Documents show the MLCC received 440 tickets from the Jets as part of its advertising deal with the team. The MLCC received 10 tickets per game, with most of them in the expensive 100 section in the lower bowl of the MTS Centre.
Besides the four tickets that went to Mackintosh, 66 went to politically-appointed board members, 62 went to MLCC executives and 296 went to head office staff or store managers.
Manitoba Finance Minister Stan Struthers said charities are now slated to get more of the tickets.
"We want that to be a more fair number," said Struthers.
He said a policy will be put in place preventing cabinet ministers, MLAs and board members from accepting free Jets tickets.

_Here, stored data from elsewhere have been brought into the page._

@[simp] theorem updQueue_pkg (n : Nat) (f : Queue → Queue) : (s.updQueue n f).pkg = s.pkg := rfl
@[simp] theorem updQueue_now (n : Nat) (f : Queue → Queue) : (s.updQueue n f).now = s.now := rfl
@[simp] theorem updQueue_sched (n : Nat) (f : Queue → Queue) : (s.updQueue n f).sched = s.sched := rfl
@[simp] theorem updQueue_inbox (n : Nat) (f : Queue → Queue) : (s.updQueue n f).inbox = s.inbox := rfl
@[simp] theorem updQueue_nextId (n : Nat) (f : Queue → Queue) : (s.updQueue n f).nextId = s.nextId := rfl
@[simp] theorem updQueue_freeCount (n : Nat) (f : Queue → Queue) : (s.updQueue n f).freeCount = s.freeCount := rfl
@[simp] theorem updQueue_cur (n : Nat) (f : Queue → Queue) : (s.updQueue n f).cur = s.cur := rfl
@[simp] theorem updQueue_subj (n : Nat) (f : Queue → Queue) : (s.updQueue n f).subj = s.subj := rfl
@[simp] theorem updQueue_snap (n : Nat) (f : Queue → Queue) : (s.updQueue n f).snap = s.snap := rfl
@[simp] theorem updQueue_began (n : Nat) (f : Queue → Queue) : (s.updQueue n f).began = s.began := rfl
@[simp] theorem updQueue_second (n : Nat) (f : Queue → Queue) : (s.updQueue n f).second = s.second := rfl
@[simp] theorem updQueue_since (n : Nat) (f : Queue → Queue) : (s.updQueue n f).since = s.since := rfl
@[simp] theorem updQueue_dm (n : Nat) (f : Queue → Queue) : (s.updQueue n f).dm = s.dm := rfl
@[simp] theorem updQueue_dies (n : Nat) (f : Queue → Queue) : (s.updQueue n f).dies = s.dies := rfl
@[simp] theorem updQueue_cores (n : Nat) (f : Queue → Queue) : (s.updQueue n f).cores = s.cores := rfl
@[simp] theorem updQueue_issued (n : Nat) (f : Queue → Queue) : (s.updQueue n f).issued = s.issued := rfl
@[simp] theorem updQueue_flight (n : Nat) (f : Queue → Queue) : (s.updQueue n f).flight = s.flight := rfl
@[simp] theorem updQueue_ops (n : Nat) (f : Queue → Queue) : (s.updQueue n f).ops = s.ops := rfl
@[simp] theorem updQueue_net (n : Nat) (f : Queue → Queue) : (s.updQueue n f).net = s.net := rfl
@[simp] theorem updQueue_stranded (n : Nat) (f : Queue → Queue) : (s.updQueue n f).stranded = s.stranded := rfl
@[simp] theorem updQueue_spoilt (n : Nat) (f : Queue → Queue) : (s.updQueue n f).spoilt = s.spoilt := rfl
@[simp] theorem updQueue_heldStrips (n : Nat) (f : Queue → Queue) : (s.updQueue n f).heldStrips = s.heldStrips := rfl
@[simp] theorem updQueue_replies (n : Nat) (f : Queue → Queue) : (s.updQueue n f).replies = s.replies := rfl
@[simp] theorem updQueue_ingress (n : Nat) (f : Queue → Queue) : (s.updQueue n f).ingress = s.ingress := rfl
@[simp] theorem updQueue_ingressSeq (n : Nat) (f : Queue → Queue) : (s.updQueue n f).ingressSeq = s.ingressSeq := rfl
@[simp] theorem updQueue_ports (n : Nat) (f : Queue → Queue) : (s.updQueue n f).ports = s.ports := rfl
@[simp] theorem updQueue_present (n : Nat) (f : Queue → Queue) : (s.updQueue n f).present = s.present := rfl
@[simp] theorem updQueue_guests (n : Nat) (f : Queue → Queue) : (s.updQueue n f).guests = s.guests := rfl
@[simp] theorem updQueue_tenants (n : Nat) (f : Queue → Queue) : (s.updQueue n f).tenants = s.tenants := rfl
@[simp] theorem updQueue_fns (n : Nat) (f : Queue → Queue) : (s.updQueue n f).fns = s.fns := rfl
@[simp] theorem updQueue_host (n : Nat) (f : Queue → Queue) : (s.updQueue n f).host = s.host := rfl
@[simp] theorem updQueue_bar0Reads (n : Nat) (f : Queue → Queue) : (s.updQueue n f).bar0Reads = s.bar0Reads := rfl
@[simp] theorem updQueue_ethBytes (n : Nat) (f : Queue → Queue) : (s.updQueue n f).ethBytes = s.ethBytes := rfl
@[simp] theorem updQueue_qps (n : Nat) (f : Queue → Queue) : (s.updQueue n f).qps = s.qps := rfl
@[simp] theorem updQueue_regions (n : Nat) (f : Queue → Queue) : (s.updQueue n f).regions = s.regions := rfl
@[simp] theorem updQueue_tdesc (n : Nat) (f : Queue → Queue) : (s.updQueue n f).tdesc = s.tdesc := rfl
@[simp] theorem updQueue_plat (n : Nat) (f : Queue → Queue) : (s.updQueue n f).plat = s.plat := rfl
@[simp] theorem updQueue_saved (n : Nat) (f : Queue → Queue) : (s.updQueue n f).saved = s.saved := rfl
@[simp] theorem updQueue_out (n : Nat) (f : Queue → Queue) : (s.updQueue n f).out = s.out := rfl

@[simp] theorem addOut_pkg (o : Output) : (s.addOut o).pkg = s.pkg := rfl
@[simp] theorem addOut_now (o : Output) : (s.addOut o).now = s.now := rfl
@[simp] theorem addOut_sched (o : Output) : (s.addOut o).sched = s.sched := rfl
@[simp] theorem addOut_inbox (o : Output) : (s.addOut o).inbox = s.inbox := rfl
@[simp] theorem addOut_nextId (o : Output) : (s.addOut o).nextId = s.nextId := rfl
@[simp] theorem addOut_freeCount (o : Output) : (s.addOut o).freeCount = s.freeCount := rfl
@[simp] theorem addOut_cur (o : Output) : (s.addOut o).cur = s.cur := rfl
@[simp] theorem addOut_subj (o : Output) : (s.addOut o).subj = s.subj := rfl
@[simp] theorem addOut_snap (o : Output) : (s.addOut o).snap = s.snap := rfl
@[simp] theorem addOut_began (o : Output) : (s.addOut o).began = s.began := rfl
@[simp] theorem addOut_second (o : Output) : (s.addOut o).second = s.second := rfl
@[simp] theorem addOut_since (o : Output) : (s.addOut o).since = s.since := rfl
@[simp] theorem addOut_dm (o : Output) : (s.addOut o).dm = s.dm := rfl
@[simp] theorem addOut_dies (o : Output) : (s.addOut o).dies = s.dies := rfl
@[simp] theorem addOut_cores (o : Output) : (s.addOut o).cores = s.cores := rfl
@[simp] theorem addOut_issued (o : Output) : (s.addOut o).issued = s.issued := rfl
@[simp] theorem addOut_flight (o : Output) : (s.addOut o).flight = s.flight := rfl
@[simp] theorem addOut_ops (o : Output) : (s.addOut o).ops = s.ops := rfl
@[simp] theorem addOut_net (o : Output) : (s.addOut o).net = s.net := rfl
@[simp] theorem addOut_stranded (o : Output) : (s.addOut o).stranded = s.stranded := rfl
@[simp] theorem addOut_spoilt (o : Output) : (s.addOut o).spoilt = s.spoilt := rfl
@[simp] theorem addOut_heldStrips (o : Output) : (s.addOut o).heldStrips = s.heldStrips := rfl
@[simp] theorem addOut_replies (o : Output) : (s.addOut o).replies = s.replies := rfl
@[simp] theorem addOut_ingress (o : Output) : (s.addOut o).ingress = s.ingress := rfl
@[simp] theorem addOut_ingressSeq (o : Output) : (s.addOut o).ingressSeq = s.ingressSeq := rfl
@[simp] theorem addOut_ports (o : Output) : (s.addOut o).ports = s.ports := rfl
@[simp] theorem addOut_present (o : Output) : (s.addOut o).present = s.present := rfl
@[simp] theorem addOut_guests (o : Output) : (s.addOut o).guests = s.guests := rfl
@[simp] theorem addOut_tenants (o : Output) : (s.addOut o).tenants = s.tenants := rfl
@[simp] theorem addOut_fns (o : Output) : (s.addOut o).fns = s.fns := rfl
@[simp] theorem addOut_host (o : Output) : (s.addOut o).host = s.host := rfl
@[simp] theorem addOut_bar0Reads (o : Output) : (s.addOut o).bar0Reads = s.bar0Reads := rfl
@[simp] theorem addOut_ethBytes (o : Output) : (s.addOut o).ethBytes = s.ethBytes := rfl
@[simp] theorem addOut_qps (o : Output) : (s.addOut o).qps = s.qps := rfl
@[simp] theorem addOut_regions (o : Output) : (s.addOut o).regions = s.regions := rfl
@[simp] theorem addOut_tdesc (o : Output) : (s.addOut o).tdesc = s.tdesc := rfl
@[simp] theorem addOut_fw (o : Output) : (s.addOut o).fw = s.fw := rfl
@[simp] theorem addOut_plat (o : Output) : (s.addOut o).plat = s.plat := rfl
@[simp] theorem addOut_saved (o : Output) : (s.addOut o).saved = s.saved := rfl
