theorem foldl_out_only {α : Type} (l : List α) (f : State → α → State) (hf : ∀ u a, f u a = { u with out := (f u a).out }) :
    l.foldl f s = { s with out := (l.foldl f s).out } := by
  induction l generalizing s with
  | nil => rfl
  | cons a r ih =>
    rw [List.foldl_cons, ih (f s a), hf s a]

/-- Recording the ports changes the outputs alone. -/
theorem tracePorts_eq (old : State) : s.tracePorts old = { s with out := (s.tracePorts old).out } :=
  foldl_out_only s s.ports _ fun u p => by
    split
    · rfl
    · exact trace_eq u _

@[simp] theorem trace_pkg (x : TraceItem) : (s.trace x).pkg = s.pkg := by rw [trace_eq]
@[simp] theorem trace_present (x : TraceItem) : (s.trace x).present = s.present := by rw [trace_eq]
@[simp] theorem trace_plat (x : TraceItem) : (s.trace x).plat = s.plat := by rw [trace_eq]
@[simp] theorem trace_ports (x : TraceItem) : (s.trace x).ports = s.ports := by rw [trace_eq]
@[simp] theorem trace_cores (x : TraceItem) : (s.trace x).cores = s.cores := by rw [trace_eq]
@[simp] theorem trace_dm (x : TraceItem) : (s.trace x).dm = s.dm := by rw [trace_eq]

@[simp] theorem tracePorts_pkg (old : State) : (s.tracePorts old).pkg = s.pkg := by rw [tracePorts_eq]
@[simp] theorem tracePorts_present (old : State) : (s.tracePorts old).present = s.present := by rw [tracePorts_eq]
@[simp] theorem tracePorts_plat (old : State) : (s.tracePorts old).plat = s.plat := by rw [tracePorts_eq]
@[simp] theorem tracePorts_ports (old : State) : (s.tracePorts old).ports = s.ports := by rw [tracePorts_eq]
@[simp] theorem tracePorts_cores (old : State) : (s.tracePorts old).cores = s.cores := by rw [tracePorts_eq]
@[simp] theorem tracePorts_dm (old : State) : (s.tracePorts old).dm = s.dm := by rw [tracePorts_eq]
@[simp] theorem tracePorts_fw (old : State) : (s.tracePorts old).fw = s.fw := by rw [tracePorts_eq]

/-! ## Training the links (R301, R390) -/

/-- A port as the training of the links leaves it. -/
def trainedPort (p : Port) : Port :=
  if s.linked p then { p with st := .up, segctr := 0, key := p.key + 1, first := true } else p

@[simp] theorem trainLinks_ports : s.trainLinks.ports = s.ports.map fun e => (e.1, s.trainedPort e.2) := tracePorts_ports ..
@[simp] theorem trainLinks_present : s.trainLinks.present = s.present := tracePorts_present ..
@[simp] theorem trainLinks_plat : s.trainLinks.plat = s.plat := tracePorts_plat ..
@[simp] theorem trainLinks_cores : s.trainLinks.cores = s.cores := tracePorts_cores ..
@[simp] theorem trainLinks_dm : s.trainLinks.dm = s.dm := tracePorts_dm ..
@[simp] theorem trainLinks_fw : s.trainLinks.fw = s.fw := tracePorts_fw ..

/-- A listed port whose peer is present is UP once the links are trained. -/
theorem trainLinks_up {e : Nat × Port} (he : e ∈ s.ports) (hl : s.linked e.2 = true) :
    ∃ e' ∈ s.trainLinks.ports, e'.1 = e.1 ∧ e'.2.st = .up := by
  refine ⟨(e.1, s.trainedPort e.2), ?_, rfl, by simp [trainedPort, hl]⟩
  rw [trainLinks_ports]
  exact List.mem_map.2 ⟨e, he, rfl⟩

theorem trainedPort_prow (p : Port) : (s.trainedPort p).prow = p.prow := by unfold trainedPort; split <;> rfl

theorem trainedPort_pcol (p : Port) : (s.trainedPort p).pcol = p.pcol := by unfold trainedPort; split <;> rfl

theorem trainedPort_spare {p : Port} (h : p.st = .spare) : s.trainedPort p = p := by simp [trainedPort, linked, h]

/-- A port that is DOWN and leads to another package is UP after the training exactly where that package is present. -/
theorem trainedPort_down {p : Port} (h : p.st = .down) (hp : p.prow * 16 + p.pcol ≠ s.pkg) :
    (s.trainedPort p).st = if s.present.contains (p.prow * 16 + p.pcol) then .up else .down := by
  unfold trainedPort linked
  cases s.present.contains (p.prow * 16 + p.pcol) <;> simp [h, hp]
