-- ==== Sys2Proof/Machine/Perform.lean ====
section
/-! DEFINITION. The performance of a management operation (R139): its three checks, the operation itself, its conclusion. -/

namespace Sys2Proof.Machine

/-- The bytes of an entry's attached request; none are left once its operation has been performed. -/
def Exchange.requestBytes (x : Exchange) : List Byte :=
  match x.storedRequest with
  | some (.inCells f) => f
  | _ => []

/-- Check 1 of R139, by R164: a parameter block of exactly 4 bytes that names an operation, its argument bytes, and the body. The operation
code is byte 0 of the block (R136, R164); that the REQUEST's opcode is not read as one, where R38 says it is, is the model's choice (log entry
27). -/
def Exchange.namedOp (x : Exchange) : Option MgmtOp :=
  let params := requestParams x.requestBytes
  if params.length = 4 then
    (mgmtOpOf (byteAt params 0)).filter fun op => op.argsOk params && op.bodyOk x.direction x.length
  else none

/-- Check 2 of R139: bootstrap, or the MGMT right in the active bank. -/
def State.mayManage (s : State) (caller : InitiatorId) : Bool := s.bootstrap || s.hasMgmtRight caller

/-- The caller is the lease owner (check 3 of R139). -/
def State.ownsLease (s : State) (caller : InitiatorId) : Bool := s.lease.any fun l => l.owner == caller

/-- An operation that has passed the three checks. -/
def carryOut (s : State) (i : EntryIndex) (x : Exchange) (params : List Byte) : MgmtOp → OpResult
  | .identify => opIdentify s
  | .claim => opClaim s x.initiator
  | .renew => opRenew s x.initiator
  | .releaseLease => opReleaseLease s
  | .readEntry => opReadEntry s params
  | .writeEntry => opWriteEntry s params (bodyBytes x.bodyFrames)
  | .clearStaging => opClearStaging s
  | .commit => opCommit s
  | .readExchange => opReadExchange s params
  | .holdList => opHoldList s
  | .holdDecide => opHoldDecide s params
  | .alertAck => opAlertAck s params
  | .endExchange => opEndExchange s i params
  | .linkState => opLinkState s
  | .warmReset => opWarmReset s

/-- The checks of R139 in their order, and the operation that passes them. -/
def operationResult (s : State) (i : EntryIndex) (x : Exchange) : OpResult :=
  match x.namedOp with
  | none => refuseOp s codeBadBody
  | some op =>
    if !s.mayManage x.initiator then refuseOp s codeNotPermitted
    else if op.leaseClass && !s.ownsLease x.initiator then refuseOp s codeNotOwner
    else carryOut s i x (requestParams x.requestBytes) op

/-- The performance of the operation of entry i, whose exchange x is in MGMT_ANSWER (R139, R140). -/
def State.performOperation (s : State) (i : EntryIndex) (x : Exchange) : State :=
  State.conclude i x (operationResult s i x)

end Sys2Proof.Machine
end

And, he said all the ministers have now paid for the tickets.
"What we want to avoid is having certain people elbow Manitobans out of the way," said Struthers.
Critics said the province is only putting the policy into place now because ministers have been caught taking freebies.
"After they got caught, they went into damage control mode. They're still drafting a policy. We still haven't seen it and they scrambled to repay the money," said Hugh McFadyen, PC Party leader.
Premier Greg Selinger denies that.
"We were developing the policy before they came along but the reality is - is that it is important to get it out there at a time when the public discussion was occurring," said Selinger.
The taxpayers federation is asking why the MLCC is even advertising at Jets games when the Crown corporation has a monopoly on some items.
The MLCC said it's part of its sponsorship deal with the team – a lot of it includes promotions about drinking responsibly and getting home safely.
The provincial opposition said the government's new policy on Jets tickets should also be applied to Blue Bombers tickets.
The government disagrees, saying it's a matter of getting access to an event over someone from the general public, suggesting Bomber tickets are usually available while Jets ones are commonly not easy to come by.